Десять лет я старался избегать участия в подобной охоте, но постепенно пришел к выводу, что в одиночку мне не добиться толку. На исходе десяти лет после того, как я начал заниматься литературой, исподволь накопилась в моей душе огромная усталость. Мое первоначальное желание, заставившее пойти по этому пути, за прошедшее время постепенно видоизменилось. И если прежде мне хотелось писать, чтобы уйти в мир слов от реального социума, то теперь пришло желание обязательно опубликовать в этом социуме то, что было мною написано. Я понял, что моя жестокая борьба за право и возможность писать плавно переходит в не менее жестокую борьбу за право и возможность печататься.
В нашем доме подобрались в основном жильцы среднего советского класса: инженеры, интеллигенты-гуманитарии, военные чиновники невысокого ранга. Я попал в этот дом потому, что отец дал мне денег на первый взнос в жилищный кооператив. Соседями по лестничной площадке оказались симпатичные старик со старухой, еврейская семья, муж был художником-акварелистом, жена — писательницей, писавшей на идиш.
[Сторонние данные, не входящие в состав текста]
-- ==== Sys2Proof/Machine/HostActions.lean ====
section
/-! DEFINITION. What the host may do between batches (spec/70_reset_and_hazards.md R683; breakpoints,
spec/60_exceptions.md R650). No step takes one of these (log entry 16). -/
namespace Sys2Proof.Machine

/-- One write of the host to a context (R683: "the host may write any state of a context"). -/
inductive HostAction where
  | setGpr (r : Reg) (v : Word)
  /-- `PC` and `nPC` together (R682 item 2). -/
  | setPc (pc npc : Word)
  | setHilo (v : BitVec 64)
  | setFpr (f : FReg) (v : Word)
  | setVfr (k : Slot) (v : Word)
  | setFcr31 (v : Word)
  | setLatches (s t d : PrefixLatch)
  | setIc (v : Word)
  | setIr (v : Word)
  | setCount (n : Nat)
  /-- A byte of memory, at a masked address (R72). -/
  | setByte (addr : Word) (v : Byte)
  | setBreakpoints (set : List Word)
  | enableBreakpoints (enabled : Bool)
  deriving DecidableEq, Repr

/-- The effect of a host's write (R683). -/
def applyHost (a : HostAction) (s : State) : State :=
  match a with
  | .setGpr r v          => writeGpr s r v
  | .setPc pc npc        => { s with pc := pc, npc := npc }
  | .setHilo v           => writeHilo s v
  | .setFpr f v          => writeFpr s f v
  | .setVfr k v          => writeVfr s k v
  | .setFcr31 v          => { s with fcr31 := v }
  | .setLatches p t d    => { s with pfxs := p, pfxt := t, pfxd := d }
  | .setIc v             => { s with ic := v }
  | .setIr v             => { s with ir := v }
  | .setCount n          => { s with count := n }
  | .setByte addr v      => { s with mem := s.mem.setByteAt (maskAddr s addr) v }
  | .setBreakpoints set  => { s with bpSet := set }
  | .enableBreakpoints e => { s with bpEnabled := e }

end Sys2Proof.Machine
end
Совпадение по интересам оказалось двойным — я ведь был в какой-то мере художником, ну и писателем тоже… Одним словом, я и моя корейская семейка в скором времени подружились с соседями Горшманами.
На протяжении многих лет они могли наблюдать за моими драматическими коллизиями с действительностью. Люди отзывчивые и сами пережившие все неизбежные стадии художнической безвестности и неприкаянности, Горшманы как могли помогали мне в моей схватке с житейской рутиной, поддерживали во мне боевой дух.
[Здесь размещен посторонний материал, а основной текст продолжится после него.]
-- ==== Sys2Proof/Tests/Slice0.lean ====
section
/-! SUPPORT. Tests of the model. Expected values come from spec/95_test_vectors.md (words, start states and results),
from the encodings of spec/opcode_table.json (words written out field by field), or from the rule named. -/
open Sys2Proof Sys2Proof.Machine

section
set_option Elab.async false

namespace Tests

/-- What a test looks at after a step. -/
inductive Seen where
  | x (r : Reg) (v : Word)
  | f (r : FReg) (v : Word)
  | v (k : Slot) (w : Word)
  | m (a w : Word)
  | hi (v : Word)
  | lo (v : Word)
  | fcr31 (v : Word)
  | ic (v : Word)
  | pc (v : Word)
  | npc (v : Word)
  | count (n : Nat)
  | latches (s t d : Bool)
  | ends (o : StepOutcome)

/-- The state shows it. -/
def Seen.holds (s : State) : Seen → Bool
  | .x r w         => readGpr s r == w
  | .f r w         => readFpr s r == w
  | .v k w         => readVfr s k == w
  | .m a w         => s.mem.word a == w
  | .hi w          => s.hi == w
  | .lo w          => s.lo == w
  | .fcr31 w       => s.fcr31 == w
  | .ic w          => s.ic == w
  | .pc w          => s.pc == w
  | .npc w         => s.npc == w
  | .count n       => s.count == n
  | .latches a b d => s.pfxs.enabled == a && s.pfxt.enabled == b && s.pfxd.enabled == d
  | .ends o        => s.outcome == o

/-- The four host writes of the word `w` at the aligned address `a`. -/
def bytes (a w : Word) : List HostAction :=
  [.setByte a (w.extractLsb' 0 8), .setByte (a + 1#32) (w.extractLsb' 8 8), .setByte (a + 2#32) (w.extractLsb' 16 8),
    .setByte (a + 3#32) (w.extractLsb' 24 8)]

/-- These words written to memory before the other writes of the host. -/
def withWords (l : List (Word × Word)) (pre : List HostAction) : List HostAction :=
  l.flatMap (fun p => bytes p.1 p.2) ++ pre

/-- The reset state after some writes of the host, the word `w` placed at its `PC`. -/
def ready (pre : List HostAction) (w : Nat) : State :=
  (pre.foldl (fun s a => applyHost a s) State.reset).withFetchWord 32 w

/-- The step completes, and everything looked at is as expected. -/
def gives (pre : List HostAction) (w : Nat) (post : List Seen) : Bool :=
  match step (ready pre w) with
  | .next t => post.all (Seen.holds t)
  | _       => false

/-- The step ends in this fault. -/
def faults (pre : List HostAction) (w : Nat) (f : Fault) : Bool :=
  match step (ready pre w) with
  | .fault g => g == f
  | _        => false

/-- The word decodes to the instruction. -/
def reads (w : Word) (i : Instr) : Bool :=
  match decodeWord w with
  | .ok j    => j == i
  | .error _ => false

/-- Every row of a list of checks holds. -/
def allOf (l : List Bool) : Bool := l.all id

end Tests

open Tests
Голубоглазая Шира Григорьевна учила меня ухаживать за больными детьми, варить особенно питательную кашу из овсянки, выслушивала мое чтение — я читал ей кое-какие свои рассказы. Муж ее, тщедушный и болезненный старик, прекрасный акварелист Мендель Горшман, также уделял мне много внимания, подбадривал и вселял в мою слабеющую душу всяческую надежду. Однажды он предоставил мне на целую зиму свою художественную мастерскую, расположенную на Сиреневом бульваре, и я мог там уединяться, чтобы вдали от семейных дрязг творить свои бесполезные пока «нетленки». Не представлялось, что когда-нибудь они смогут принести хоть какую-нибудь пользу моим ближним, моей маленькой семье, затерянной в огромной столице, и мне самому.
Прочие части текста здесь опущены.